#### Excerpted records

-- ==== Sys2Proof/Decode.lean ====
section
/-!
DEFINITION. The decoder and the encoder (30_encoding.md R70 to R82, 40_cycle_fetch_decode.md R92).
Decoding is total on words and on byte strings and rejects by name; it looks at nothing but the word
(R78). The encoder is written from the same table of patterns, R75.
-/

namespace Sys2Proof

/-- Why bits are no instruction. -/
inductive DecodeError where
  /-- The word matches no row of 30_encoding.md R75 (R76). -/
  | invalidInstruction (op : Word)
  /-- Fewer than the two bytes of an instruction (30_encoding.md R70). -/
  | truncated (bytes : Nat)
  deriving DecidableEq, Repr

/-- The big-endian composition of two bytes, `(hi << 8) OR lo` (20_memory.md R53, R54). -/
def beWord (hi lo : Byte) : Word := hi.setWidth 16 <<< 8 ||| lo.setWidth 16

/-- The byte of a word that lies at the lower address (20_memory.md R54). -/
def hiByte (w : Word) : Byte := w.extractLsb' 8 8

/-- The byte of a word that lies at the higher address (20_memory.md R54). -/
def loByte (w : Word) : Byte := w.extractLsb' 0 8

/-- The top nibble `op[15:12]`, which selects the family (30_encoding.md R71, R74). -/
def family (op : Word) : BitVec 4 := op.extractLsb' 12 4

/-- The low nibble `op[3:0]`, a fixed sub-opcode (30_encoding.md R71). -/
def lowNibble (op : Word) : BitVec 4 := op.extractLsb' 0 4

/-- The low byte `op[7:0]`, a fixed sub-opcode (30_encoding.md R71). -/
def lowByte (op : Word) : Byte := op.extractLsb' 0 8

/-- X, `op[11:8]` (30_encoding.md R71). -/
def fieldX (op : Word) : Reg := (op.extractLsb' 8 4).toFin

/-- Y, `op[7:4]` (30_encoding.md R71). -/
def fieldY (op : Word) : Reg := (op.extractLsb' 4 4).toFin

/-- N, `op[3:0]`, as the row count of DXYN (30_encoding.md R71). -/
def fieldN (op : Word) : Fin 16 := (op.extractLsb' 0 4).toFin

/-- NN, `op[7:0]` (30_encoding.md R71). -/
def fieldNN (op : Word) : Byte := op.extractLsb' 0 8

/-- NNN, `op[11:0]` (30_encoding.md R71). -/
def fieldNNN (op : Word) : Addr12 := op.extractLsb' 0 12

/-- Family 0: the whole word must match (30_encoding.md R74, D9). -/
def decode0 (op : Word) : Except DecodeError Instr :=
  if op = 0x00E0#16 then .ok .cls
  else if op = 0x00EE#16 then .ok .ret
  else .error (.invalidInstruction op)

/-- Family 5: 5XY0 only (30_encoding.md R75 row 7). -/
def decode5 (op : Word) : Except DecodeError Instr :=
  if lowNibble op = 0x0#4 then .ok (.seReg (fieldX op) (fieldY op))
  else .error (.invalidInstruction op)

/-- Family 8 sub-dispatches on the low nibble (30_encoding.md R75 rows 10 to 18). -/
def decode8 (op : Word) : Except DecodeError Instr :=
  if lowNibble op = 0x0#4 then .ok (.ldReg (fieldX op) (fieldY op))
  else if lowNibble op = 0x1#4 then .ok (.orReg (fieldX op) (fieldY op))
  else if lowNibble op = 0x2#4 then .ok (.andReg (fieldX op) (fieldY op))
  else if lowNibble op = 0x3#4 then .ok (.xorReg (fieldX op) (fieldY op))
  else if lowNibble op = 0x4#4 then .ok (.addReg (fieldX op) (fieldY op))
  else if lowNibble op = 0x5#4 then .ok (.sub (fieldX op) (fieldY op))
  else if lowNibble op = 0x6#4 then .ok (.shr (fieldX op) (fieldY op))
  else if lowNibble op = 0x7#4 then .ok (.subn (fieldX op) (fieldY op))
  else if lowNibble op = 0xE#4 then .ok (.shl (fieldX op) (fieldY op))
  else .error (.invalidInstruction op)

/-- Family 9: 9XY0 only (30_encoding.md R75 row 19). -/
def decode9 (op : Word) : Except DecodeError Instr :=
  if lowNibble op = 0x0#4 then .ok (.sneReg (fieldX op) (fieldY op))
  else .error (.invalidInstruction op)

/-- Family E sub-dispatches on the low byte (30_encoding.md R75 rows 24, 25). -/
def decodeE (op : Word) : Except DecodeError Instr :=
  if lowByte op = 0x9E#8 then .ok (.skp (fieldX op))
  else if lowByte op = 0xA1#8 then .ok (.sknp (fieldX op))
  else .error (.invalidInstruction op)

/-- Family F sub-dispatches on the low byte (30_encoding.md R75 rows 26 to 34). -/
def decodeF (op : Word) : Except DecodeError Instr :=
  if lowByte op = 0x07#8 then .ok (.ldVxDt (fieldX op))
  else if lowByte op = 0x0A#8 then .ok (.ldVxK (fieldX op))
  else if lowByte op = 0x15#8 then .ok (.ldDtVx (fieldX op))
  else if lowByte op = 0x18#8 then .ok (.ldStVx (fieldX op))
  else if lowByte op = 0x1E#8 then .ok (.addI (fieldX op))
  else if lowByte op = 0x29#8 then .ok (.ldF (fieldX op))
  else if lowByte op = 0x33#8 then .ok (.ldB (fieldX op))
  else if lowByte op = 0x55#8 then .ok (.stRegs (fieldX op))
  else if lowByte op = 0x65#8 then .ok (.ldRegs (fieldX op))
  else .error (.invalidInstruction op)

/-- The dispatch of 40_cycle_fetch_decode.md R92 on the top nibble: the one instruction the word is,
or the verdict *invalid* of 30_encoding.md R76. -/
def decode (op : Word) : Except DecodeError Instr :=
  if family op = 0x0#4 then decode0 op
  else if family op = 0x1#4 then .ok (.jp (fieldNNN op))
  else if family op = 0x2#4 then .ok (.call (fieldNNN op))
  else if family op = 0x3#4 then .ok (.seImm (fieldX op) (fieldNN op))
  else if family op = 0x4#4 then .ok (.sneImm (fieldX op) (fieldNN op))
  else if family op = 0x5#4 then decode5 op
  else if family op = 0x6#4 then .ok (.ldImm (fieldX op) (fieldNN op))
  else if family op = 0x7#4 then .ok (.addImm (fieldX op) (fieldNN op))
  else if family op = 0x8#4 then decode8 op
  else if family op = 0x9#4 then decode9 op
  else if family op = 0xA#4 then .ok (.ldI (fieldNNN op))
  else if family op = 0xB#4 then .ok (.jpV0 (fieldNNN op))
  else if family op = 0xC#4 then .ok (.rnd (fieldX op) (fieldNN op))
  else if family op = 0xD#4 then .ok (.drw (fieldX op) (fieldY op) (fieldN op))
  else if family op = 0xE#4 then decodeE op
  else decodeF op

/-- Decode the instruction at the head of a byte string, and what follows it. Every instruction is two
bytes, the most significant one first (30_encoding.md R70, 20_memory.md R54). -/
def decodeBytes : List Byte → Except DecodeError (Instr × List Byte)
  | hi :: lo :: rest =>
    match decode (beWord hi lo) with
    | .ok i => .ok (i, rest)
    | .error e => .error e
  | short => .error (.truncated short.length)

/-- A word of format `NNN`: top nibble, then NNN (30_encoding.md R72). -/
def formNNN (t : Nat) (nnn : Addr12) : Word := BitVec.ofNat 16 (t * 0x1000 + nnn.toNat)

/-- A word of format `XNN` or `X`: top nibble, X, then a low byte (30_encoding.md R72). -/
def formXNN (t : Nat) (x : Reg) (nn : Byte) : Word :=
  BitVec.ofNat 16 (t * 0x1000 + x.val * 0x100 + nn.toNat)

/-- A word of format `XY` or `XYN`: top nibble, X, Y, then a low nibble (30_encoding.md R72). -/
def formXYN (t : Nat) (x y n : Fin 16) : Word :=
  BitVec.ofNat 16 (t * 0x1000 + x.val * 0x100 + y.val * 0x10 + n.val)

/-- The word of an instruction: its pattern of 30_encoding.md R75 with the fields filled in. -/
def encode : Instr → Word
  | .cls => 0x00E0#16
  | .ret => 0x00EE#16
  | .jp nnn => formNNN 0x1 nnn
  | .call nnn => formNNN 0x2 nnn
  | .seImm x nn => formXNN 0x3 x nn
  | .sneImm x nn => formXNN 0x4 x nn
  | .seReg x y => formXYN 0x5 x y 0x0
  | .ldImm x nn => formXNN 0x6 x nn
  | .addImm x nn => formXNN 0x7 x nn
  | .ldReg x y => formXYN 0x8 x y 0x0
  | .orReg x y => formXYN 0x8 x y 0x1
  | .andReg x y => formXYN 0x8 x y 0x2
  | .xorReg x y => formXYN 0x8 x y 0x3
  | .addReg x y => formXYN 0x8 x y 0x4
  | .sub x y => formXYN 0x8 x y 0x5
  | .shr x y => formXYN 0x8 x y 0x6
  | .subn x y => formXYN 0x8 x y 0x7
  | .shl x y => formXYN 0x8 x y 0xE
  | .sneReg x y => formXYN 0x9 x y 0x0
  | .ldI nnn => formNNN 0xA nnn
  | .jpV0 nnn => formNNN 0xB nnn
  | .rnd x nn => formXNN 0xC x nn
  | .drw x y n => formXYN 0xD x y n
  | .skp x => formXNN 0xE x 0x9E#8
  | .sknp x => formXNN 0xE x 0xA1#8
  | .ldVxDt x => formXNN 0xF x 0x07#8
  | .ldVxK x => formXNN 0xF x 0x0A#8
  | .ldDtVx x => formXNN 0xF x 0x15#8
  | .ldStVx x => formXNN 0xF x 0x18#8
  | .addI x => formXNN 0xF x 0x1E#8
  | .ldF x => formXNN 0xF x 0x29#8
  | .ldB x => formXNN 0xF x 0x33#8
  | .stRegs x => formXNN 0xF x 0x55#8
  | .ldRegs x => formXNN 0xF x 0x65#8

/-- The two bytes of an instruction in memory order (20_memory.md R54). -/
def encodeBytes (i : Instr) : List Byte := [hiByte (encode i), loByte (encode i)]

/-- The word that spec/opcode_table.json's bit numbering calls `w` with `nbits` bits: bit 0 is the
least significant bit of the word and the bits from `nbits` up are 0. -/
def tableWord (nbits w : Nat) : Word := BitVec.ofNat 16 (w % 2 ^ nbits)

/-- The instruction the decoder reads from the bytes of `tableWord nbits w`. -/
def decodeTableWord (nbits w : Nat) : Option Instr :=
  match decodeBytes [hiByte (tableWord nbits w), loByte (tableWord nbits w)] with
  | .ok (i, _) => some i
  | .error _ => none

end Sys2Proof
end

########

Copy the records above exactly, beginning at the line that contains "0x8 x y 0xE" and stopping after the line that contains "order (20_memory.md R54). -/".

  | .shl x y => formXYN 0x8 x y 0xE
  | .sneReg x y => formXYN 0x9 x y 0x0
  | .ldI nnn => formNNN 0xA nnn
  | .jpV0 nnn => formNNN 0xB nnn
  | .rnd x nn => formXNN 0xC x nn
  | .drw x y n => formXYN 0xD x y n
  | .skp x => formXNN 0xE x 0x9E#8
  | .sknp x => formXNN 0xE x 0xA1#8
  | .ldVxDt x => formXNN 0xF x 0x07#8
  | .ldVxK x => formXNN 0xF x 0x0A#8
  | .ldDtVx x => formXNN 0xF x 0x15#8
  | .ldStVx x => formXNN 0xF x 0x18#8
  | .addI x => formXNN 0xF x 0x1E#8
  | .ldF x => formXNN 0xF x 0x29#8
  | .ldB x => formXNN 0xF x 0x33#8
  | .stRegs x => formXNN 0xF x 0x55#8
  | .ldRegs x => formXNN 0xF x 0x65#8

/-- The two bytes of an instruction in memory order (20_memory.md R54). -/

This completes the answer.